-- ==== Sys2Proof/Tests/Slice0.lean ====
section
/-! SUPPORT. Tests/Slice0.lean: what well-formedness refuses, words written out from the spec's encodings, single steps
taken from the vectors of 95_test_vectors.md (each theorem names its vector), and for each obligation with hypotheses a
concrete state and operands that meet them. -/

namespace Sys2Proof.Tests

open Sys2Proof Sys2Proof.Machine

/-! ## WellFormed: the ill-formed terms (R66) -/

theorem test_skip_with_high_pin_refused : Instr.wellFormed (.eSkip 5 0x0000) = false := by decide
theorem test_skip_with_low_pin_refused : Instr.wellFormed (.eSkip 5 0x0001) = false := by decide
theorem test_skip_first_and_last_pin_accepted :
    Instr.wellFormed (.eSkip 5 0x0002) = true ∧ Instr.wellFormed (.eSkip 5 0xFFFF) = true := by decide

/-! ## Words, bit by bit: `{op, data}` (R59) and `{delta_t, pin_value}` (R64) -/

/-- P-1. -/
theorem test_decode_nop :
    decode (.pcmd 0b00_00000000000000000000000000000000#34) = .pNop 0 := by decide
/-- P-2: `0x1000A0001`. -/
theorem test_decode_push :
    decode (.pcmd 0b01_0000000000001010_0000000000000001#34) = .pPush 1 10 := by decide
/-- P-9: `0x1FFFF1234`. -/
theorem test_decode_push_every_pin :
    decode (.pcmd 0b01_1111111111111111_0001001000110100#34) = .pPush 0x1234 0xFFFF := by decide
/-- P-4: `0x20000012C`. -/
theorem test_decode_setWr :
    decode (.pcmd 0b10_00000000000000000000000_100101100#34) = .pSetWr 0 300 := by decide
/-- P-6: `0x2FFFFFE00`, the ignored bits set. -/
theorem test_decode_setWr_ignored_bits :
    decode (.pcmd 0b10_11111111111111111111111_000000000#34) = .pSetWr 0x7FFFFF 0 := by decide
/-- P-8: `0x300000000`. -/
theorem test_decode_reserved :
    decode (.pcmd 0b11_00000000000000000000000000000000#34) = .pReserved 0 := by decide
/-- C-2: `0x000A0001`. -/
theorem test_decode_low :
    decode (.entry 0b0000000000001010_0000000000000001#32) = .eLow 10 := by decide
/-- C-3: `0x00140000`. -/
theorem test_decode_high :
    decode (.entry 0b0000000000010100_0000000000000000#32) = .eHigh 20 := by decide
/-- C-5: `0x12340002`. -/
theorem test_decode_skip :
    decode (.entry 0b0001001000110100_0000000000000010#32) = .eSkip 0x1234 2 := by decide
/-- C-7: `0x0000FFFF`: the whole `pin_value` is compared, not its low bit (R66). -/
theorem test_decode_skip_odd_pin : decode (.entry 0x0000FFFF) = .eSkip 0 0xFFFF := by decide

/-- The command's bytes in the order of R46, and the padding of the fifth byte. -/
theorem test_decodeBytes_push :
    decodeBytes .pcmd [0x01, 0x00, 0x0A, 0x00, 0x01, 0x55] = .ok (.pPush 1 10, [0x55]) := rfl
theorem test_decodeBytes_too_wide : decodeBytes .pcmd [0, 0, 0, 0, 0x04] = .error .commandTooWide := rfl
theorem test_decodeBytes_truncated : decodeBytes .entry [0, 0, 0] = .error .truncated := rfl

/-! ## The cursor code (table 3.1) -/

theorem test_cursor_code :
    cursorEncode 0 = 0x05F ∧ cursorEncode 1 = 0x05E ∧ cursorEncode 2 = 0x05A ∧ cursorEncode 149 = 0x080 ∧
      cursorEncode 150 = 0x180 ∧ cursorEncode 299 = 0x15F ∧ cursorEncode 300 = 0x15D ∧ cursorEncode 511 = 0x05D := by
  decide
theorem test_cursor_decode :
    cursorDecode 0x000 = 406 ∧ cursorDecode 0x100 = 405 ∧ cursorDecode 0x1FF = 235 ∧ cursorDecode 0x05D = 511 := by
  decide

/-! ## Single steps -/

/-- The next state, for looking at its fields; the state itself where there is none. -/
def after (s : State) : State := match step s with
  | .next t => t
  | .fault _ => s
  | .refused _ => s

/-- The reset state about to take these events. -/
def about (events : List Event) : State := { State.reset with schedule := events }

/-- A consumer about to take an edge at `rd`, the producer's cursor and the consumer's view at `w`. -/
def consumerAt (rd w : Cursor) (ring : Memory) : State :=
  { State.reset with
    ring := ring
    rd := rd
    rg := cursorEncode rd
    hr := [cursorEncode rd]
    wg := cursorEncode w
    hw := [cursorEncode w]
    ws := cursorEncode w
    schedule := [.c] }

/-- P-2: `ring[0] = 0x000A0001`, `Wg = 0x05E`, `Hw = [0x05F, 0x05E]`. -/
theorem test_push : ringRead (after (about [.p 0x1000A0001])).ring 0 = 0x000A0001 ∧
    (after (about [.p 0x1000A0001])).wg = 0x05E ∧ (after (about [.p 0x1000A0001])).hw = [0x05F, 0x05E] := by
  decide
/-- P-3: the cursor wraps from 299 to 0. -/
theorem test_push_wraps :
    ringRead (after { about [.p 0x100140000] with wg := 0x15F, hw := [0x05F, 0x15F] }).ring 299 = 0x00140000 ∧
      (after { about [.p 0x100140000] with wg := 0x15F, hw := [0x05F, 0x15F] }).wg = 0x05F := by
  decide
/-- P-5: a push at a corrupt cursor is dropped and logged. -/
theorem test_push_dropped :
    after { about [.p 0x1000A0001] with wg := 0x15D } =
      { about [] with wg := 0x15D, causes := [.pushDropped 300] } := by
  decide
/-- P-1: nothing changes but the schedule. -/
theorem test_nop : after (about [.p 0x000000000]) = about [] := by decide
/-- P-4 and P-7. -/
theorem test_setWr : (after (about [.p 0x20000012C])).wg = 0x15D ∧ (after (about [.p 0x20000012C])).hw = [0x05F, 0x15D] ∧
    (after (about [.p 0x2000001FF])).wg = 0x05D := by
  decide
/-- P-6: an equal cursor changes nothing, and the ignored bits have no effect. -/
theorem test_setWr_same : after (about [.p 0x2FFFFFE00]) = about [] := by decide
/-- P-8. -/
theorem test_reserved_refused : (match step (about [.p 0x300000000]) with
    | .refused r => r.code
    | _ => none) = some 48 := by
  decide

/-- S-1, S-2 and the latest element. -/
theorem test_sync :
    (after { about [.sw (.settled 1)] with wg := 0x05E, hw := [0x05F, 0x05E] }).ws = 0x05E ∧
      (after { about [.sw (.settled 0)] with wg := 0x05E, hw := [0x05F, 0x05E] }).ws = 0x05F ∧
      (after { about [.sw .latest] with wg := 0x05E, hw := [0x05F, 0x05E] }).jw = 1 := by
  decide
/-- S-6 to S-8: mixtures of `E(4)` and `E(300)`. -/
theorem test_sync_mix :
    (after { about [.sw (.mix 1 0x004)] with hw := [0x059, 0x15D] }).wcSeen = 511 ∧
      (after { about [.sw (.mix 1 0x100)] with hw := [0x059, 0x15D] }).wcSeen = 295 ∧
      (after { about [.sw (.mix 1 0x104)] with hw := [0x059, 0x15D] }).wcSeen = 300 := by
  decide
/-- S-10. -/
theorem test_sync_read :
    (after { about [.sr (.settled 2)] with hr := [0x05F, 0x05E, 0x05A] }).rdSeenP = 2 := by
  decide

/-- C-1: hold EMPTY. -/
theorem test_hold_empty : after (about [.c]) = about [] ∧ (about []).wcInvalid = false := by decide
/-- C-8: hold CURSOR_INVALID. -/
theorem test_hold_invalid :
    after { about [.c] with ws := 0x15D } = { about [] with ws := 0x15D } ∧
      State.wcInvalid { about [] with ws := 0x15D } = true := by
  decide
/-- C-2. -/
theorem test_low :
    (after (consumerAt 0 2 (ringWrite [] 0 0x000A0001))).pendingLow = 10 ∧
      (after (consumerAt 0 2 (ringWrite [] 0 0x000A0001))).rd = 1 ∧
      (after (consumerAt 0 2 (ringWrite [] 0 0x000A0001))).rg = 0x05E := by
  decide
/-- C-6: a second low width replaces the first. -/
theorem test_low_replaces :
    (after { consumerAt 0 2 (ringWrite [] 0 0x00320001) with pendingLow := 10 }).pendingLow = 50 := by
  decide
/-- C-3. -/
theorem test_high :
    (after { consumerAt 1 2 (ringWrite [] 1 0x00140000) with pendingLow := 10 }).acc[0] = 0x001 ∧
      (after { consumerAt 1 2 (ringWrite [] 1 0x00140000) with pendingLow := 10 }).bitOffset = 3 ∧
      (after { consumerAt 1 2 (ringWrite [] 1 0x00140000) with pendingLow := 10 }).pendingLow = 0 ∧
      (after { consumerAt 1 2 (ringWrite [] 1 0x00140000) with pendingLow := 10 }).rd = 2 := by
  decide
/-- C-4: a high entry without a low one resets the decoder (R105, R113). -/
theorem test_high_without_low :
    (after { consumerAt 1 2 (ringWrite [] 1 0x00140000) with bitOffset := 3, acc := accZero.set 0 1 }).acc[0] = 0 ∧
      (after { consumerAt 1 2 (ringWrite [] 1 0x00140000) with bitOffset := 3, acc := accZero.set 0 1 }).causes =
        [.zeroWidth 0 20] := by
  decide
/-- C-5. -/
theorem test_skip :
    (after (consumerAt 5 7 (ringWrite [] 5 0x12340002))).rd = 6 ∧
      (after (consumerAt 5 7 (ringWrite [] 5 0x12340002))).rg = 0x048 := by
  decide
/-- C-9: the read cursor wraps from 299 to 0. -/
theorem test_skip_wraps :
    (after (consumerAt 299 0 (ringWrite [] 299 0x00000002))).rd = 0 ∧
      (after (consumerAt 299 0 (ringWrite [] 299 0x00000002))).rg = 0x05F := by
  decide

* * * * * * * * *

_Task prompt_:
Copy exactly the lines above, starting at the opening line and finishing at the line in which "decode (.pcmd 0b10_11111111111111111111111_000000000#34)" occurs.

_Problem solution_:
-- ==== Sys2Proof/Tests/Slice0.lean ====
section
/-! SUPPORT. Tests/Slice0.lean: what well-formedness refuses, words written out from the spec's encodings, single steps
taken from the vectors of 95_test_vectors.md (each theorem names its vector), and for each obligation with hypotheses a
concrete state and operands that meet them. -/

namespace Sys2Proof.Tests

open Sys2Proof Sys2Proof.Machine

/-! ## WellFormed: the ill-formed terms (R66) -/

theorem test_skip_with_high_pin_refused : Instr.wellFormed (.eSkip 5 0x0000) = false := by decide
theorem test_skip_with_low_pin_refused : Instr.wellFormed (.eSkip 5 0x0001) = false := by decide
theorem test_skip_first_and_last_pin_accepted :
    Instr.wellFormed (.eSkip 5 0x0002) = true ∧ Instr.wellFormed (.eSkip 5 0xFFFF) = true := by decide

/-! ## Words, bit by bit: `{op, data}` (R59) and `{delta_t, pin_value}` (R64) -/

/-- P-1. -/
theorem test_decode_nop :
    decode (.pcmd 0b00_00000000000000000000000000000000#34) = .pNop 0 := by decide
/-- P-2: `0x1000A0001`. -/
theorem test_decode_push :
    decode (.pcmd 0b01_0000000000001010_0000000000000001#34) = .pPush 1 10 := by decide
/-- P-9: `0x1FFFF1234`. -/
theorem test_decode_push_every_pin :
    decode (.pcmd 0b01_1111111111111111_0001001000110100#34) = .pPush 0x1234 0xFFFF := by decide
/-- P-4: `0x20000012C`. -/
theorem test_decode_setWr :
    decode (.pcmd 0b10_00000000000000000000000_100101100#34) = .pSetWr 0 300 := by decide
/-- P-6: `0x2FFFFFE00`, the ignored bits set. -/
theorem test_decode_setWr_ignored_bits :
    decode (.pcmd 0b10_11111111111111111111111_000000000#34) = .pSetWr 0x7FFFFF 0 := by decide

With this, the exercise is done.